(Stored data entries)
'''

-- ==== Sys2Proof/Laws/PerInstr.lean ====
section
/-! SUPPORT. Encoding and decoding, instruction by instruction: what each field of a packed word reads, and the round trip of
every instruction. -/

set_option linter.unusedSimpArgs false
set_option Elab.async false

namespace Sys2Proof

open BitVec

/-! ### Registers in their fields (Table FM-3) -/

theorem Reg.toNat_lt (r : Reg) : r.toNat < 128 := by
  cases r with
  | g i => have := i.isLt; show i.val < 128; omega
  | s i => have := i.isLt; show 96 + i.val < 128; omega
  | st i => have := i.isLt; show 112 + i.val < 128; omega
  | nb d => cases d <;> decide
  | q i => have := i.isLt; show 124 + i.val < 128; omega
theorem Reg.ofNat_toNat (r : Reg) : Reg.ofNat r.toNat = r := by
  cases r with
  | g i => have := i.isLt; show Reg.ofNat i.val = _; rw [Reg.ofNat, dif_pos this]
  | s i => 
    have := i.isLt; show Reg.ofNat (96 + i.val) = _
    rw [Reg.ofNat, dif_neg (by omega), dif_pos (by omega)]
    congr 1; apply Fin.ext; show 96 + i.val - 96 = i.val; omega
  | st i => 
    have := i.isLt; show Reg.ofNat (112 + i.val) = _
    rw [Reg.ofNat, dif_neg (by omega), dif_neg (by omega), dif_pos (by omega)]
    congr 1; apply Fin.ext; show 112 + i.val - 112 = i.val; omega
  | nb d => cases d <;> rfl
  | q i => revert i; decide
theorem Reg.ofBits_bits (r : Reg) : Reg.ofBits r.bits = r := by
  rw [Reg.ofBits, Reg.bits, BitVec.toNat_ofNat, Nat.mod_eq_of_lt r.toNat_lt, Reg.ofNat_toNat]
theorem extract_low {n m k : Nat} (a : BitVec n) (b : BitVec m) (l : Nat) (h : l + k ≤ m) : (a ++ b).extractLsb' l k = b.extractLsb' l k := by
  exact BitVec.extractLsb'_append_eq_of_add_le h
theorem extract_high {n m k : Nat} (a : BitVec n) (b : BitVec m) (l : Nat) (h : m ≤ l) : (a ++ b).extractLsb' l k = a.extractLsb' (l - m) k := by
  exact BitVec.extractLsb'_append_eq_of_le h
theorem switch_top {n : Nat} (sm : Bool) (x : BitVec n) (l : Nat) (h : n = l) : (ofBool sm ++ x).getLsbD l = sm := by
  subst h; rw [BitVec.getLsbD_append, if_neg (Nat.lt_irrefl _), Nat.sub_self]; cases sm <;> rfl
theorem wordOp_packR (sm : Bool) (op : BitVec 6) (rd : BitVec 7) (ra : BitVec 7) (rb : BitVec 7) (f : BitVec 4) : wordOp (packR sm op rd ra rb f) = op.toNat := by
  rw [wordOp, packR, extract_low _ _ _ (by decide), extract_high _ _ _ (by decide)]; exact congrArg BitVec.toNat extractLsb'_eq_self
theorem wordOp_packI (sm : Bool) (op : BitVec 6) (rd : BitVec 7) (ra : BitVec 7) (f : BitVec 11) : wordOp (packI sm op rd ra f) = op.toNat := by
  rw [wordOp, packI, extract_low _ _ _ (by decide), extract_high _ _ _ (by decide)]; exact congrArg BitVec.toNat extractLsb'_eq_self
theorem wordOp_packL (sm : Bool) (op : BitVec 6) (rd : BitVec 7) (f : BitVec 18) : wordOp (packL sm op rd f) = op.toNat := by
  rw [wordOp, packL, extract_low _ _ _ (by decide), extract_high _ _ _ (by decide)]; exact congrArg BitVec.toNat extractLsb'_eq_self
theorem wordOp_packB (sm : Bool) (op : BitVec 6) (ra : BitVec 7) (b : BitVec 6) (f : BitVec 12) : wordOp (packB sm op ra b f) = op.toNat := by
  rw [wordOp, packB, extract_low _ _ _ (by decide), extract_high _ _ _ (by decide)]; exact congrArg BitVec.toNat extractLsb'_eq_self
theorem wordOp_packJ (sm : Bool) (op : BitVec 6) (f : BitVec 25) : wordOp (packJ sm op f) = op.toNat := by
  rw [wordOp, packJ, extract_low _ _ _ (by decide), extract_high _ _ _ (by decide)]; exact congrArg BitVec.toNat extractLsb'_eq_self
theorem wordOp_packM (sm : Bool) (op : BitVec 6) (rd : BitVec 7) (ra : BitVec 7) (r : BitVec 2) (z : BitVec 2) (f : BitVec 7) : wordOp (packM sm op rd ra r z f) = op.toNat := by
  rw [wordOp, packM, extract_low _ _ _ (by decide), extract_high _ _ _ (by decide)]; exact congrArg BitVec.toNat extractLsb'_eq_self
theorem wordOp_packW (sm : Bool) (op : BitVec 6) (rd : BitVec 7) (ra : BitVec 7) (t : BitVec 4) (x : BitVec 3) (f : BitVec 4) : wordOp (packW sm op rd ra t x f) = op.toNat := by
  rw [wordOp, packW, extract_low _ _ _ (by decide), extract_high _ _ _ (by decide)]; exact congrArg BitVec.toNat extractLsb'_eq_self
theorem wordOp_packC (sm : Bool) (op : BitVec 6) (rd : BitVec 7) (ra : BitVec 7) (c : BitVec 2) (f : BitVec 9) : wordOp (packC sm op rd ra c f) = op.toNat := by
  rw [wordOp, packC, extract_low _ _ _ (by decide), extract_high _ _ _ (by decide)]; exact congrArg BitVec.toNat extractLsb'_eq_self
theorem wordOp_packP (sm : Bool) (op : BitVec 6) (g : BitVec 7) (b : BitVec 6) (e : BitVec 1) (n : BitVec 1) (f : BitVec 4) (x : BitVec 4) (o : BitVec 2) : wordOp (packP sm op g b e n f x o) = op.toNat := by
  rw [wordOp, packP, extract_low _ _ _ (by decide), extract_high _ _ _ (by decide)]; exact congrArg BitVec.toNat extractLsb'_eq_self
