-- ==== Sys2Proof/Laws/State.lean ====
section
/-! SUPPORT. What each update of the machine's state leaves in each field, one lemma per field and update. -/

set_option Elab.async false

namespace Sys2Proof.Machine

/-! ### modCore -/

@[simp] theorem State.modCore_cycle (s : State) (k : Nat) (f : Core → Core) : (s.modCore k f).cycle = s.cycle := rfl
@[simp] theorem State.modCore_cur (s : State) (k : Nat) (f : Core → Core) : (s.modCore k f).cur = s.cur := rfl
@[simp] theorem State.modCore_subj (s : State) (k : Nat) (f : Core → Core) : (s.modCore k f).subj = s.subj := rfl
@[simp] theorem State.modCore_phase (s : State) (k : Nat) (f : Core → Core) : (s.modCore k f).phase = s.phase := rfl
@[simp] theorem State.modCore_issueQ (s : State) (k : Nat) (f : Core → Core) : (s.modCore k f).issueQ = s.issueQ := rfl
@[simp] theorem State.modCore_tried (s : State) (k : Nat) (f : Core → Core) : (s.modCore k f).tried = s.tried := rfl
@[simp] theorem State.modCore_todo (s : State) (k : Nat) (f : Core → Core) : (s.modCore k f).todo = s.todo := rfl
@[simp] theorem State.modCore_timers (s : State) (k : Nat) (f : Core → Core) : (s.modCore k f).timers = s.timers := rfl
@[simp] theorem State.modCore_inputs (s : State) (k : Nat) (f : Core → Core) : (s.modCore k f).inputs = s.inputs := rfl
@[simp] theorem State.modCore_nextId (s : State) (k : Nat) (f : Core → Core) : (s.modCore k f).nextId = s.nextId := rfl
@[simp] theorem State.modCore_draws (s : State) (k : Nat) (f : Core → Core) : (s.modCore k f).draws = s.draws := rfl
@[simp] theorem State.modCore_mem (s : State) (k : Nat) (f : Core → Core) : (s.modCore k f).mem = s.mem := rfl
@[simp] theorem State.modCore_fe (s : State) (k : Nat) (f : Core → Core) : (s.modCore k f).fe = s.fe := rfl
@[simp] theorem State.modCore_oldBytes (s : State) (k : Nat) (f : Core → Core) : (s.modCore k f).oldBytes = s.oldBytes := rfl
@[simp] theorem State.modCore_rf (s : State) (k : Nat) (f : Core → Core) : (s.modCore k f).rf = s.rf := rfl
@[simp] theorem State.modCore_sregs (s : State) (k : Nat) (f : Core → Core) : (s.modCore k f).sregs = s.sregs := rfl
@[simp] theorem State.modCore_spend (s : State) (k : Nat) (f : Core → Core) : (s.modCore k f).spend = s.spend := rfl
@[simp] theorem State.modCore_threads (s : State) (k : Nat) (f : Core → Core) : (s.modCore k f).threads = s.threads := rfl
@[simp] theorem State.modCore_streams (s : State) (k : Nat) (f : Core → Core) : (s.modCore k f).streams = s.streams := rfl
@[simp] theorem State.modCore_nbr (s : State) (k : Nat) (f : Core → Core) : (s.modCore k f).nbr = s.nbr := rfl
@[simp] theorem State.modCore_nbrPops (s : State) (k : Nat) (f : Core → Core) : (s.modCore k f).nbrPops = s.nbrPops := rfl
@[simp] theorem State.modCore_nbrFree (s : State) (k : Nat) (f : Core → Core) : (s.modCore k f).nbrFree = s.nbrFree := rfl
@[simp] theorem State.modCore_nbrSent (s : State) (k : Nat) (f : Core → Core) : (s.modCore k f).nbrSent = s.nbrSent := rfl
@[simp] theorem State.modCore_nbrSync (s : State) (k : Nat) (f : Core → Core) : (s.modCore k f).nbrSync = s.nbrSync := rfl
@[simp] theorem State.modCore_cores (s : State) (k : Nat) (f : Core → Core) : (s.modCore k f).cores = SMap.put s.cores k (f (s.core k)) := rfl
@[simp] theorem State.modCore_teams (s : State) (k : Nat) (f : Core → Core) : (s.modCore k f).teams = s.teams := rfl
@[simp] theorem State.modCore_engines (s : State) (k : Nat) (f : Core → Core) : (s.modCore k f).engines = s.engines := rfl
@[simp] theorem State.modCore_slices (s : State) (k : Nat) (f : Core → Core) : (s.modCore k f).slices = s.slices := rfl
@[simp] theorem State.modCore_reqs (s : State) (k : Nat) (f : Core → Core) : (s.modCore k f).reqs = s.reqs := rfl
@[simp] theorem State.modCore_waiters (s : State) (k : Nat) (f : Core → Core) : (s.modCore k f).waiters = s.waiters := rfl
@[simp] theorem State.modCore_packets (s : State) (k : Nat) (f : Core → Core) : (s.modCore k f).packets = s.packets := rfl
@[simp] theorem State.modCore_pathDue (s : State) (k : Nat) (f : Core → Core) : (s.modCore k f).pathDue = s.pathDue := rfl
@[simp] theorem State.modCore_disp (s : State) (k : Nat) (f : Core → Core) : (s.modCore k f).disp = s.disp := rfl
@[simp] theorem State.modCore_ahead (s : State) (k : Nat) (f : Core → Core) : (s.modCore k f).ahead = s.ahead := rfl
@[simp] theorem State.modCore_portsUsed (s : State) (k : Nat) (f : Core → Core) : (s.modCore k f).portsUsed = s.portsUsed := rfl
@[simp] theorem State.modCore_banksUsed (s : State) (k : Nat) (f : Core → Core) : (s.modCore k f).banksUsed = s.banksUsed := rfl
@[simp] theorem State.modCore_portLast (s : State) (k : Nat) (f : Core → Core) : (s.modCore k f).portLast = s.portLast := rfl
@[simp] theorem State.modCore_portAsks (s : State) (k : Nat) (f : Core → Core) : (s.modCore k f).portAsks = s.portAsks := rfl
@[simp] theorem State.modCore_pkg (s : State) (k : Nat) (f : Core → Core) : (s.modCore k f).pkg = s.pkg := rfl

'''

[Problem statement] For this exercise, output exactly the lines above from the line with "### modCore -/" to the line with "s.subj := rfl", counting both, and leave out the rest.

[Response area]
/-! ### modCore -/

@[simp] theorem State.modCore_cycle (s : State) (k : Nat) (f : Core → Core) : (s.modCore k f).cycle = s.cycle := rfl
@[simp] theorem State.modCore_cur (s : State) (k : Nat) (f : Core → Core) : (s.modCore k f).cur = s.cur := rfl
@[simp] theorem State.modCore_subj (s : State) (k : Nat) (f : Core → Core) : (s.modCore k f).subj = s.subj := rfl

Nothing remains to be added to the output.